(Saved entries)

———

-- ==== Sys2Proof/Machine/Dispatch.lean ====
section
/-! DEFINITION. One arm per instruction: each calls the meaning of its instruction. -/

namespace Sys2Proof.Machine
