/-- The frame of a word that completes: `src` and `dst` are the scalar names it reads and writes, `gs` the granules of the registers
it names, `wr` the bytes of the area that it writes. Beside those, using a register may fill its granule (R87) and may power its
bank up (R95), both of which are counted (Table 14-9); the word counts as issued, and the streams move on. -/
structure Frame (src dst : List (BitVec 6)) (gs : List Nat) (wr : List (Nat × Nat)) (s t : State) : Prop where
  rest : t = { s with mem := t.mem, flaws := t.flaws, cores := t.cores }
  otherCores : ∀ c, c ≠ s.cur.core → t.core c = s.core c
  core : t.mine = { s.mine with ctxs := t.mine.ctxs, gran := t.mine.gran, bank := t.mine.bank, full := t.mine.full,
                                o7 := t.mine.o7, o7full := t.mine.o7full, inbox := t.mine.inbox }
  otherContexts : ∀ k, k ≠ s.cur.ctxNo → t.ctx s.cur.core k = s.ctx s.cur.core k
  context : t.me = { s.me with acc := t.me.acc, exe := t.me.exe, ahead := t.me.ahead, wait := t.me.wait, within := t.me.within,
                               retiring := t.me.retiring, ldq := t.me.ldq, sdq := t.me.sdq, o := t.me.o, y0 := t.me.y0,
                               y1 := t.me.y1, y2 := t.me.y2, y3 := t.me.y3, fsn := t.me.fsn, accIssue := t.me.accIssue, exeIssue := t.me.exeIssue,
                               granFill := t.me.granFill, bankWake := t.me.bankWake }
  ldq : 60 ∉ src → t.me.ldq = s.me.ldq
  inbox : 62 ∉ src → t.mine.inbox = s.mine.inbox
  sdq : 61 ∉ dst → t.me.sdq = s.me.sdq
  operands : ∀ n, (∀ r ∈ dst, r.toNat ≠ 48 + n) → n < 7 → tget t.me.o n 0 = tget s.me.o n 0
  o7 : 55 ∉ dst → t.mine.o7 = s.mine.o7 ∧ t.mine.o7full = s.mine.o7full
  granules : s.mine.power (areaBank s.me.area) ≠ .off → ∀ a g, a ≠ s.me.area ∨ g ∉ gs → g < 26 →
    t.mine.granule a g = s.mine.granule a g
  memory : ∀ p, (s.mine.power (areaBank s.me.area) = .off →
      p < spPlace s.cur.core (areaBank s.me.area * 16384) ∨ spPlace s.cur.core (areaBank s.me.area * 16384) + 16384 ≤ p) →
    (∀ g ∈ gs, p < s.areaPlace (64 * g) ∨ s.areaPlace (64 * g) + 64 ≤ p) → memByte t.mem p = memByte s.mem p
  flaws : ∀ u, (s.mine.power (areaBank s.me.area) = .off →
      16 * u < spPlace s.cur.core (areaBank s.me.area * 16384) ∨ spPlace s.cur.core (areaBank s.me.area * 16384) + 16384 ≤ 16 * u) →
    (∀ g ∈ gs, 16 * u < s.areaPlace (64 * g) ∨ s.areaPlace (64 * g) + 64 ≤ 16 * u) → (u ∈ t.flaws ↔ u ∈ s.flaws)
  written : (∀ g ∈ gs, s.inPlace g) → ∀ p, (∀ w ∈ wr, p < s.areaPlace w.1 ∨ s.areaPlace w.1 + w.2 ≤ p) →
    memByte t.mem p = memByte s.mem p

/-- The sources of a word can be read in order, and its destination can take any value. -/
def usable (src : List (BitVec 6)) (d : BitVec 6) (s : State) : Prop :=
  match src with
  | [] => ∀ v, ∃ t, writeS d v s = .ok ((), t)
  | a :: l => ∃ x t, readS a s = .ok (x, t) ∧ usable l d t

/-- The vector sources of a word can be read in order, and its destination can take any value. -/
def usableV (src : List (BitVec 4)) (d : BitVec 4) (s : State) : Prop :=
  match src with
  | [] => ∀ v, ∃ t, writeV d v s = .ok ((), t)
  | a :: l => ∃ x t, readV a s = .ok (x, t) ∧ usableV l d t

/-- The address sources of a word can be read in order, and its destination can take any value. -/
def usableA (src : List (BitVec 4)) (d : BitVec 4) (s : State) : Prop :=
  match src with
  | [] => ∀ v, ∃ t, writeA d v s = .ok ((), t)
  | a :: l => ∃ x t, readA a s = .ok (x, t) ∧ usableA l d t

/-- The granules of address registers. -/
def addrGranules (l : List (BitVec 4)) : List Nat := l.map (fun r => 22 + r.toNat / 4)

/-- The granules of vector registers. -/
def vecGranules (l : List (BitVec 4)) : List Nat := l.map (fun r => 6 + r.toNat)

end Machine

end Sys2Proof
end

———

> What to do: Only the lines from the line with "writeA d v s = .ok ((), t)" to the final line of the entries are to be returned, each exactly as written, both ends included.

> Problem solution:
  | [] => ∀ v, ∃ t, writeA d v s = .ok ((), t)
  | a :: l => ∃ x t, readA a s = .ok (x, t) ∧ usableA l d t

/-- The granules of address registers. -/
def addrGranules (l : List (BitVec 4)) : List Nat := l.map (fun r => 22 + r.toNat / 4)

/-- The granules of vector registers. -/
def vecGranules (l : List (BitVec 4)) : List Nat := l.map (fun r => 6 + r.toNat)

end Machine

end Sys2Proof
end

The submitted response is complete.